Each of these k values can be stored as an arbitrary precision integer, delta encoded prime gap, or prime gap with entropy encoding. The entropy encoding based on probabilities of the difference between the actual gap and an log(n) approximation of it. If the last method is used then the encoding should be as good as the log(n) approximation, and theoretically should be much smaller. This probability can likely be approximated well using prime gap lower and upper bounds (Wikipedia "Prime Gap" for good bounds) and the log(n) prime gap approximation.

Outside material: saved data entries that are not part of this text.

/-- DISPLAY_CONTROL from a DISPCTL whose reserved bits are 0 (R28, R81). -/
theorem storesNothing_displayCommand :
    ∀ d : Byte, d &&& 0xF8 = 0 → storesNothing (decodeWord (ctrlWord false (displayCommand d))) = true := by decide

/-- ENTRY_MODE from an ENTRY whose reserved bits are 0 (R27, R81). -/
theorem storesNothing_entryCommand :
    ∀ d : Byte, d &&& 0xFC = 0 → storesNothing (decodeWord (ctrlWord false (entryCommand d))) = true := by decide

/-- SET_DDRAM_ADDR of any position (R81, R83). -/
theorem storesNothing_ddramCommand (row col : Byte) :
    storesNothing (decodeWord (ctrlWord false (ddramCommand (ddAddr row col)))) = true := by
  unfold ddAddr
  generalize rowOff row.toNat + col = a
  revert a; decide

/-- What the bytes of micro-ops do to a controller in step: its memories stay. -/
def OpsKeepMemories (ops : List Op) : Prop :=
  ∀ addr bl l, InStep l → l.panel.framed = true →
    KeepsMemories l (observeAll (sentBytes (opEvents addr bl ops)) l)

/-- The command byte `v`, trusted, to a controller in step: its word, with the high nibble left in the latch. -/
theorem observeAll_command (bl : Bool) (v : Byte) {l : Lcd} (h : InStep l) (hf : l.panel.framed = true) :
    observeAll (byteBytes bl v false) l =
      lcdDeliver (ctrlWord false v) false true
        { l with obs := { l.obs with hiNib := (v &&& 0xF0).extractLsb' 4 4, hiRs := false } } := by
  rw [observeAll_byteBytes bl v false h, hf]

theorem OpsKeepMemories.byteOps (t : Timing) {v : Byte}
    (hv : storesNothing (decodeWord (ctrlWord false v)) = true) : OpsKeepMemories (byteOps t v false) := by
  intro addr bl l h hf
  have hb : sentBytes (opEvents addr bl (Machine.byteOps t v false)) = byteBytes bl v false := rfl
  rw [hb, observeAll_command bl v h hf]
  exact lcdDeliver_storesNothing hv h

theorem OpsKeepMemories.delay {ops : List Op} (h : OpsKeepMemories ops) (t : Nat) :
    OpsKeepMemories (ops ++ [.delay t]) := by
  intro addr bl l hl hf
  rw [opEvents_append, sentBytes_append, observeAll_append]
  exact h addr bl l hl hf

theorem OpsKeepMemories.blPushOps : OpsKeepMemories blPushOps := by
  intro addr bl l h _
  have hb : observeAll (sentBytes (opEvents addr bl Machine.blPushOps)) l =
    lcdObserve (wireByte bl 0x00 false false) l := rfl
  rw [hb, lcdObserve_blPush bl h.2.2]
  exact ⟨h, rfl, rfl⟩

/-- The requests that store nothing. -/
abbrev LeavesMemories (i : Instr) : Prop :=
  isDisplayRequest i = true ∨ isEntryRequest i = true ∨ isBacklightRequest i = true ∨
    (∃ row col, i = .setCursor row col) ∨ i = .home

theorem LeavesMemories.isRequest {i : Instr} (hi : LeavesMemories i) : isRequest i = true := by
  cases i with
  | home | setCursor _ _ | setBacklight _ | cursorOn | cursorOff | blinkOn | blinkOff | displayOn | displayOff
  | leftToRight | rightToLeft | autoscroll | noAutoscroll => rfl
  | _ => simp [LeavesMemories, isDisplayRequest, isEntryRequest, isBacklightRequest] at hi

/-- They send one command that writes neither memory, or the backlight push. -/
theorem RequestIssues.keepMemories {s t : State} {i : Instr} {e : Ending} {ops : List Op}
    (hr : RequestIssues s i e ops t) (hi : LeavesMemories i) (hL : Lawful (startSeq e ops t)) :
    e = .plain ∧ OpsKeepMemories ops := by
  cases hr with
  | home => exact ⟨rfl, .delay (.byteOps _ (by decide)) _⟩
  | cursor row => exact ⟨rfl, .byteOps _ (storesNothing_ddramCommand ..)⟩
  | display mask dispctl => exact ⟨rfl, .byteOps _ (storesNothing_displayCommand _ hL.dispctl)⟩
  | entry mask entry => exact ⟨rfl, .byteOps _ (storesNothing_entryCommand _ hL.entry)⟩
  | backlight => exact ⟨rfl, .blPushOps⟩
  | _ => simp [LeavesMemories, isDisplayRequest, isEntryRequest, isBacklightRequest] at hi

/-- CLEAR's word to a controller in step: DDRAM all spaces (R210). -/
theorem observeAll_clear (bl : Bool) {l : Lcd} (h : InStep l) (hf : l.panel.framed = true) :
    InStep (observeAll (byteBytes bl clearCommand false) l) ∧
      (observeAll (byteBytes bl clearCommand false) l).panel = panelClear l.panel := by
  rw [observeAll_command bl clearCommand h hf]
  exact ⟨h, rfl⟩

The nth prime number can be found by finding (constant time) the ith bin responding to that n (one division). Then decoding and summing each delta and adding it to the prime stored in the bin until b+k=n. Overall I think this should be O(b), so b shouldn't be too large, but is constant.

A lookup to see if a number (P) is prime can be done by making upper and lower bound estimates based on a prime number approximation algorithm of your choice, then a binary search within that interval based on the number of digits, then bytes. This should be very fast, probably O(log(log(n))). Once the ith index before P is found, you have to sequentially decode the k primes until you find one after P (not prime), or P itself (is prime). Overall O(b log(log(n))).

The math involved for the probabilities etc. might be time consuming for large values, but that depends on the approximations chosen, and should be at worst (I guess) around O(log(n)log(log(n))). Overall the storage should be (if I'm right) roughly ~ O((n/b) log(n)+b log(log(n))) for n primes, compared to O(n log(n)) otherwise.